Georg F. Zellmer is Professor in Earth and Planetary Sciences in the Volcanic Risk Solutions team at Massey University, New Zealand. He earned his PhD in Igneous Geochemistry from the Open University (UK) in 1999. His work aims to elucidate the timescales of magmatic processes, the role of volatiles in subduction zone magmatism, and other fundamental aspects of igneous systems. He employs a range of methods, including radiogenic and stable isotope analysis, diffusion chronometry, thermobarometry, and hygrometry to understand magmatic processes and at present devotes time to integrating geochemical and geophysical tools to aid volcanic hazard mitigation. He has years of experience in editorial roles at several publishers, most recently as Executive Editor of Journal of Petrology.

Yoshiyuki Iizuka is a Senior Research Scientist at the Institute of Earth Sciences, Academia Sinica, Taipei, Taiwan. He earned his PhD in Earth Sciences from the Okayama University (Misasa, Japan) in 1996. He is a visiting fellow of the Research Institute for the Dynamics of Civilizations, Okayama University (Japan), and the Institute for the Study of Ancient Civilizations and Cultural Resources, Kanazawa University (Japan). His research focuses on the petrology of both volcanic and metamorphic rocks related to subduction processes, which play a key role in material reaction and recycling between the surface of the Earth and its interior. Yoshi is in charge of his electron beam facilities, SEMs and EPMAs, at the Institute, and he operates them targeting the broad field of inorganic chemistry in geo-, bio-, and material-sciences from the past to the present using analytical techniques that he developed.

Susanne M. Straub is a Lamont Research Professor at the Lamont Doherty Earth Observatory of Columbia University in New York/USA. She earned her PhD in geology from the University of Kiel (Germany) in 1991. Her research focuses on magmatic recycling in global subduction zones, which plays a key role in creating and maintaining a habitable Earth.
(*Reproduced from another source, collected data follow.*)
-- ==== Sys2Proof/Machine/Bus.lean ====
section
/-! DEFINITION. The host interface: the address map, host reads and writes, the poll, the rst input, and the host program
notation (`20_memory.md` R70–R91; `10_state.md` R32–R46; `30_encoding.md` R113; `70_reset_and_hazards.md` R280, R281). -/

namespace Sys2Proof.Machine

/-- What an aligned offset names (R72). -/
inductive Loc where
  | id
  | cfg
  | status
  | cmd
  | arg
  | nrows
  | ngap
  | rankCol
  /-- S0..S3 -/
  | gen (k : Fin 4)
  | out
  /-- word k of E[r] -/
  | eqn (r : Fin 256) (k : Fin 4)
  /-- RHS[32·i .. 32·i+31] -/
  | rhs (i : Fin 8)
  /-- G[i] -/
  | gap (i : Fin 64)
  /-- word k of row r of M[m] -/
  | mat (m : MatReg) (r : Fin 128) (k : Fin 4)
  | reserved
  deriving DecidableEq, Repr

/-- The registers at 0x0000 .. 0x0030, by word index (R72). -/
def Loc.ofRegIndex : Nat → Loc
  | 0 => .id
  | 1 => .cfg
  | 2 => .status
  | 3 => .cmd
  | 4 => .arg
  | 5 => .nrows
  | 6 => .ngap
  | 7 => .rankCol
  | 8 => .gen 0
  | 9 => .gen 1
  | 10 => .gen 2
  | 11 => .gen 3
  | 12 => .out
  | _ => .reserved

/-- Word k of a 16-byte row, from an offset inside it (R74, R76). -/
def wordInRow (n : Nat) : Fin 4 := ⟨n % 16 / 4, by omega⟩

/-- The address map (R72, R74–R78): what the word at a byte offset is. -/
def Loc.ofOffset (a : BitVec 16) : Loc :=
  let n := a.toNat
  if n < 0x1000 then Loc.ofRegIndex (n / 4)
  else if n < 0x2000 then .eqn ⟨n % 0x1000 / 16, by omega⟩ (wordInRow n)
  else if n < 0x2020 then .rhs ⟨n % 0x20 / 4, by omega⟩
  else if n < 0x3000 then .reserved
  else if n < 0x3100 then .gap ⟨n % 0x100 / 4, by omega⟩
  else if n < 0x8000 then .reserved
  else .mat ⟨n % 0x8000 / 0x800, by omega⟩ ⟨n % 0x800 / 16, by omega⟩ (wordInRow n)

/-- The byte offset of a location: the inverse of the map; reserved ranges are named by their first offset, 0x0034 (R72–R77). -/
def Loc.offset : Loc → BitVec 16
  | .id => 0x0000
  | .cfg => 0x0004
  | .status => 0x0008
  | .cmd => 0x000C
  | .arg => 0x0010
  | .nrows => 0x0014
  | .ngap => 0x0018
  | .rankCol => 0x001C
  | .gen k => BitVec.ofNat 16 (0x0020 + 4 * k.val)
  | .out => 0x0030
  | .eqn r k => BitVec.ofNat 16 (0x1000 + 16 * r.val + 4 * k.val)
  | .rhs i => BitVec.ofNat 16 (0x2000 + 4 * i.val)
  | .gap i => BitVec.ofNat 16 (0x3000 + 4 * i.val)
  | .mat m r k => BitVec.ofNat 16 (0x8000 + 0x800 * m.val + 16 * r.val + 4 * k.val)
  | .reserved => 0x0034

/-- Only an aligned full-word access is supported (R71). -/
def accessSupported (size : AccessSize) (a : BitVec 16) : Bool := decide (size = .word) && decide (a.toNat % 4 = 0)

/-- ID, CFG and STATUS read their current value also while BUSY = 1 (R32, R33, R34, R80). -/
def Loc.readsWhileBusy : Loc → Bool
  | .id => true
  | .cfg => true
  | .status => true
  | _ => false

/-- RHS[32·i + j] at bit 31 − j of the word (R75). -/
def rhsWord (b : Vector Bool 256) (i : Nat) : Word := bitsOf 32 fun j => b[32 * i + j]?.getD false

/-- RHS with the 32 bits of word i replaced (R75). -/
def setRhsWord (b : Vector Bool 256) (i : Nat) (v : Word) : Vector Bool 256 :=
  Vector.ofFn fun r => if r.val / 32 = i then v.getMsbD (r.val % 32) else b[r.val]

/-- The value a location holds (R32–R46, R73–R78): what a read returns while BUSY = 0. -/
def State.peek (s : State) : Loc → Word
  | .id => Config.idWord
  | .cfg => Config.cfgWord
  | .status => s.statusWord
  | .cmd => 0
  | .arg => s.arg
  | .nrows => s.nrows.setWidth 32
  | .ngap => s.ngap.setWidth 32
  | .rankCol => s.rankCol.setWidth 32
  | .gen k => s.gen.word k.val
  | .out => s.out
  | .eqn r k => rowWord s.eqns[r.val] k.val
  | .rhs i => rhsWord s.rhs i.val
  | .gap i => s.gaps[i.val]
  | .mat m r k => rowWord ((s.mat m).row r.val) k.val
  | .reserved => 0

/-- A write while BUSY = 0 to a location other than STATUS (R38–R46, R73–R78): read-only registers and reserved offsets ignore
it, CMD starts a command. STATUS has its own rule, `statusWrite`. -/
def State.poke (s : State) (v : Word) : Loc → State
  | .id => s
  | .cfg => s
  | .status => s
  | .cmd => s.startCommand v
  | .arg => s.setArg v
  | .nrows => s.setNrows (v.setWidth 16)
  | .ngap => s.setNgap (v.setWidth 16)
  | .rankCol => s
  | .gen k => s.setGen (s.gen.setWord v k.val)
  | .out => s
  | .eqn r k => s.setEqns (s.eqns.set r.val (setRowWord s.eqns[r.val] k.val v))
  | .rhs i => s.setRhs (setRhsWord s.rhs i.val v)
  | .gap i => s.setGaps (s.gaps.set i.val v)
  | .mat m r k => s.setMat m ((s.mat m).set r.val (setRowWord ((s.mat m).row r.val) k.val v))
  | .reserved => s

/-- A write to STATUS: bit 3 = 1 clears OVR, everything else is ignored (R34). -/
def statusWrite (v : Word) (s : State) : State := if v.getLsbD 3 then s.setOvr false else s

/-- A host read (R71, R73, R80, R89). Under rst every read is unspecified (R280), while BUSY = 1 every read but of ID, CFG and
STATUS (R80); such a read takes a free value. -/
def hostRead (a : BitVec 16) (s : State) : Result :=
  let loc := Loc.ofOffset a
  if s.rst || (s.busy && !loc.readsWhileBusy) then .next ((s.setRdata (Config.freeRead s.draws)).drawn)
  else if loc = .status ∧ errReserved s.err then .fault .reservedErrCode
  else .next (s.setRdata (s.peek loc))

/-- A host write (R71, R81, R89): without effect under rst (R280); STATUS takes its write at any time (R34); any other write
while BUSY = 1 is dropped and sets OVR (R49, R81). -/
def hostWrite (a : BitVec 16) (v : Word) (s : State) : Result :=
  let loc := Loc.ofOffset a
  if s.rst then .next s
  else if loc = .status then .next (statusWrite v s)
  else if s.busy then .next (s.setOvr true)
  else .next (s.poke v loc)

/-- One round of the host's poll: read STATUS, and poll again while bit 0 of what it read is 1 (R84, R113). -/
def hostPoll (s : State) : Result :=
  match hostRead Loc.status.offset s with
  | .next t => .next (if t.rdata.getLsbD 0 then t.setInbox (.poll :: t.inbox) else t)
  | .fault r => .fault r
  | .refused r => .refused r

/-- The rst input takes a level (R280, R281): assertion abandons the pending command, deassertion leaves the reset state
with fresh draws for M, E, RHS and G (log 6). -/
def rstChange (level : Bool) (s : State) : State :=
  if level then (s.setRst true).setPending none
  else if s.rst then State.resetWith s.draws s.inbox s.rdata
  else s

/-- One event at the input ports. Unsupported accesses are refused (R71). -/
def busEvent (op : BusOp) (s : State) : Result :=
  match op with
  | .read size a => if accessSupported size a then hostRead a s else .refused .unsupportedAccess
  | .write size a v => if accessSupported size a then hostWrite a v s else .refused .unsupportedAccess
  | .poll => hostPoll s
  | .rst level => .next (rstChange level s)

/-! ### Platform placement and the host program notation -/

/-- The offset the block decodes from a host byte address: bits [15:0] (R91). -/
def portOffset (hostAddr : Nat) : BitVec 16 := BitVec.ofNat 16 hostAddr

/-- The host byte address of an offset (R91). -/
def hostAddress (a : BitVec 16) : Nat := Config.base + a.toNat

/-- `wr NAME, v` (R113). -/
def wrOp (loc : Loc) (v : Word) : BusOp := .write .word loc.offset v

/-- `rd NAME` (R113). -/
def rdOp (loc : Loc) : BusOp := .read .word loc.offset

/-- `cmd X` for a command: `wr CMD, enc(X)` and a poll (R113). -/
def cmdOps (i : Instr) : List BusOp := [wrOp .cmd (encode i), .poll]

/-- `cmd X` for a pseudo-instruction: one `cmd` for each command it stands for (R112, R113). -/
def pseudoOps (p : Pseudo) : List BusOp := p.expand.flatMap cmdOps

end Sys2Proof.Machine
end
In order to quantify magmatic fluxes across subduction zones and assess their impact on the evolution of solid and surface Earth, Susanne pursues integrative geochemical and geological studies in volcanic arcs worldwide that range from bulk rock isotope to crystal-scale studies in subaerial and submarine arc volcanic rocks. She serves as Associate Editor for Journal of Geophysical Research and is an Advisory Board Member for Journal of Petrology.

INTRODUCTION

The principles that govern magma transport from the Earth mantle through the crustal lid have been known for decades (Lister, 1990; Lister & Kerr, 1991; Rubin, 1995; Petrelli & Zellmer, 2020). In the case of subduction zones, a typical feature of arc eruptive products is the complex petrography compared to magmas erupted in other tectonic settings. Crystals in magmas have traditionally been used as faithful recorders of magmatic conditions experienced by magmas prior to their eruption (Putirka, 2008), based on experimental petrological work yielding mineral-melt equilibria at known magmatic conditions. However, natural samples from volcanic arcs typically display a highly complex petrography, indicating disequilibrium processes. Crystals often show disequilibrium textures, such as resorption zones associated with distinct chemical variations (e.g. Davidson & Tepley, 1997; Zellmer et al., 1999; Charlier & Zellmer, 2000; Zellmer & Clavero, 2006; Zellmer & Turner, 2007; Jerram & Martin, 2008; Ramos & Tepley, 2008; Streck, 2008). This complexity has been attributed to the presence of antecrysts, crystals that formed earlier from consanguineous magmas of the same system and that are taken up by new magma prior to eruption (Zellmer, 2021). Further, minerals sometimes show clear evidence for chemical disequilibrium with their host melt through the presence of reaction rims (D'Mello et al., 2021). This is typically attributed to open-system processes occurring in the overriding crust, such as mixing between magmas (e.g. Snyder, 1997; Clynne, 1999; Kent et al., 2010) or between magma and crystal mush (Pyle et al., 1988; Nakamura, 1995), or crystal uptake into the melt during crustal magma transfer or storage (e.g. Stewart et al., 1996; Dungan, 2005; Davidson et al., 2007; Streck et al., 2007; Jerram & Martin, 2008; Zellmer et al., 2014b). Linked to this interpretation of open system crustal processing of arc magmas has been the notion, held for several decades, that magmatic differentiation through crystal formation and crystal-melt separation (also known as ‘fractional crystallization’) is a fundamental crustal process, during which mafic parental magmas generated by melting in an ultramafic mantle evolve to more felsic compositions (Gill, 1981; Thorpe, 1982). There is also the notion that the crystal cargo carried by arc volcanic products may record this processing as well as the intensive parameters under which this processing occurs.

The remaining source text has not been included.